**YOUR TASK:**
Wherever the word "Reject" appears in a line of the data, that line should be copied.
EXERCISE MATERIAL Start Marker
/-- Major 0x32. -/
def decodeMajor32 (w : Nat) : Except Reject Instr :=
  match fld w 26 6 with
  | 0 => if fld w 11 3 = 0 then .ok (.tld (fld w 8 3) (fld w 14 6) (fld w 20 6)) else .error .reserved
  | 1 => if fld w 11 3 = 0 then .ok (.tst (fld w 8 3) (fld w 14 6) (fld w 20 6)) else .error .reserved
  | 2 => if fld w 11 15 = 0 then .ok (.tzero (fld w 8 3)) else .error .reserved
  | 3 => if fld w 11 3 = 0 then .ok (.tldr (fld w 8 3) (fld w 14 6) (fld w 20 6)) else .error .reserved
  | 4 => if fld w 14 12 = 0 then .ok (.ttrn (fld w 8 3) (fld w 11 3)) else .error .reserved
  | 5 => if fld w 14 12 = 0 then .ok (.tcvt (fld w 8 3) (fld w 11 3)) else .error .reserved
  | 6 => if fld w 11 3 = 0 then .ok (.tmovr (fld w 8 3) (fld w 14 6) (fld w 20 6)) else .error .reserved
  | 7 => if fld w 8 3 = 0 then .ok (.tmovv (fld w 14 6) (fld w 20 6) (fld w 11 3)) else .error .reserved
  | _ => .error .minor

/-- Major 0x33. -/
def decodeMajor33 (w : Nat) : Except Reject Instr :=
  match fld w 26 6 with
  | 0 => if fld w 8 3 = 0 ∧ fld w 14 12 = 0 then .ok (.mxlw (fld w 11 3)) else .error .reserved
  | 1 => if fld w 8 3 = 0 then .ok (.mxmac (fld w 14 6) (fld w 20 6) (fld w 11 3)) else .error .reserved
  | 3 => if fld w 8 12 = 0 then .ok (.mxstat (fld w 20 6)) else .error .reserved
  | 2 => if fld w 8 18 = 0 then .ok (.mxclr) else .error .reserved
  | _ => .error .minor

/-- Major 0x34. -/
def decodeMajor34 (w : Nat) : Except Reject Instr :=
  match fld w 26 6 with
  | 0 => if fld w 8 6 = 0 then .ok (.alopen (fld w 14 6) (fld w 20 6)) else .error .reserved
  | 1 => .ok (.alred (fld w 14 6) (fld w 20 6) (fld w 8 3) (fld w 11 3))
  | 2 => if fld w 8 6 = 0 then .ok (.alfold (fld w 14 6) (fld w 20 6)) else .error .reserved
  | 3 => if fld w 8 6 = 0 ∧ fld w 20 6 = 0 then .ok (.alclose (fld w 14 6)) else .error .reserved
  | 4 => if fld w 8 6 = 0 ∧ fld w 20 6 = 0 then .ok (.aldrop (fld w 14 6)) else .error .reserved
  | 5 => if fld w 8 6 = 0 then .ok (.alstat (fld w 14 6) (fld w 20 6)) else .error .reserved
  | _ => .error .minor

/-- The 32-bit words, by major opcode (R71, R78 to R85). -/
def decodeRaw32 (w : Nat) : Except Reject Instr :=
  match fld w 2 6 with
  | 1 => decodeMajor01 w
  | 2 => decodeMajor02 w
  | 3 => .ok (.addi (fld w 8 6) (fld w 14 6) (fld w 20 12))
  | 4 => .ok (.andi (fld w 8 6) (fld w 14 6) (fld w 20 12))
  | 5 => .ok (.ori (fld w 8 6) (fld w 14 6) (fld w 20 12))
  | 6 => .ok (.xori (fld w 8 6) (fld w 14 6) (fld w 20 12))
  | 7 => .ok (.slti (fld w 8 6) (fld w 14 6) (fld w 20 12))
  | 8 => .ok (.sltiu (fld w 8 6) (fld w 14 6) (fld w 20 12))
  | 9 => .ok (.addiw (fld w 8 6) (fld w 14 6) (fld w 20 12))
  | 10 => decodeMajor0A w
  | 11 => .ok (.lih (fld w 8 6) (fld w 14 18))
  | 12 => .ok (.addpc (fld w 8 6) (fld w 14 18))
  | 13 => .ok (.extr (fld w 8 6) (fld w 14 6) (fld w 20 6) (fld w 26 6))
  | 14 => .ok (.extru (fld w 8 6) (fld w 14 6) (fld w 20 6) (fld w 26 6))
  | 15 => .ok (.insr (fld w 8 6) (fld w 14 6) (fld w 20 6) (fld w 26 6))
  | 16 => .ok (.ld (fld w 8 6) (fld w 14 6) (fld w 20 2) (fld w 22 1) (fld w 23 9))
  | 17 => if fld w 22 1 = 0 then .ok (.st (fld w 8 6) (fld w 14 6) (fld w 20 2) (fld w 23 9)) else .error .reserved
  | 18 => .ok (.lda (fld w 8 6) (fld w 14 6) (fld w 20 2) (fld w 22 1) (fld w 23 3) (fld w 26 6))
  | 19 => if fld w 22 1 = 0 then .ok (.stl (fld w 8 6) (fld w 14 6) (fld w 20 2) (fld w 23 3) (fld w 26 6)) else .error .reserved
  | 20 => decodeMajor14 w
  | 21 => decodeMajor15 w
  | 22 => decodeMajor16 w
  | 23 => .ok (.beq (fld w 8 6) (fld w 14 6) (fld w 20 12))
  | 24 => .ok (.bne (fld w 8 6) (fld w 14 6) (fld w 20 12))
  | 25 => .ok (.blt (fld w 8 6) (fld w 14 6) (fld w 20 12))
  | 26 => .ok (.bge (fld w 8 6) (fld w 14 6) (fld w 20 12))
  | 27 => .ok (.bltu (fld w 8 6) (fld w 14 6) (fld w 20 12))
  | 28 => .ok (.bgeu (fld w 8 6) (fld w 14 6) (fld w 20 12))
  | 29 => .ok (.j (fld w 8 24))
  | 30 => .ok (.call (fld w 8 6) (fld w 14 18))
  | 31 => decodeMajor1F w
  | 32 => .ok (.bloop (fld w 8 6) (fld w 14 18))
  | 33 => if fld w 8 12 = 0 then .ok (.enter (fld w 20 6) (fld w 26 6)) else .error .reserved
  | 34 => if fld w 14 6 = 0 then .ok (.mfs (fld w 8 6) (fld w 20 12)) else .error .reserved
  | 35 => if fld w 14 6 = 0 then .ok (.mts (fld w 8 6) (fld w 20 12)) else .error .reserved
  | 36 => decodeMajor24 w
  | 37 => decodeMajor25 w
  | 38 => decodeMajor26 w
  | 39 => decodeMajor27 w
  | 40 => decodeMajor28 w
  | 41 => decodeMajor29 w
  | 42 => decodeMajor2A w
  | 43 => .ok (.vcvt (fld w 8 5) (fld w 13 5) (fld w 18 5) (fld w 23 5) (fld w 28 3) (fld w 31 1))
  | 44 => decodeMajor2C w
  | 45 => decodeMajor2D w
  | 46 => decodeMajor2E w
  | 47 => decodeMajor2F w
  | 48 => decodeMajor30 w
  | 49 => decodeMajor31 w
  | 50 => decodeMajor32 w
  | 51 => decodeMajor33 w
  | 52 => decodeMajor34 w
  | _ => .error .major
EXERCISE MATERIAL End Marker
**RESULT OF THIS TASK:**
def decodeMajor32 (w : Nat) : Except Reject Instr :=
def decodeMajor33 (w : Nat) : Except Reject Instr :=
def decodeMajor34 (w : Nat) : Except Reject Instr :=
def decodeRaw32 (w : Nat) : Except Reject Instr :=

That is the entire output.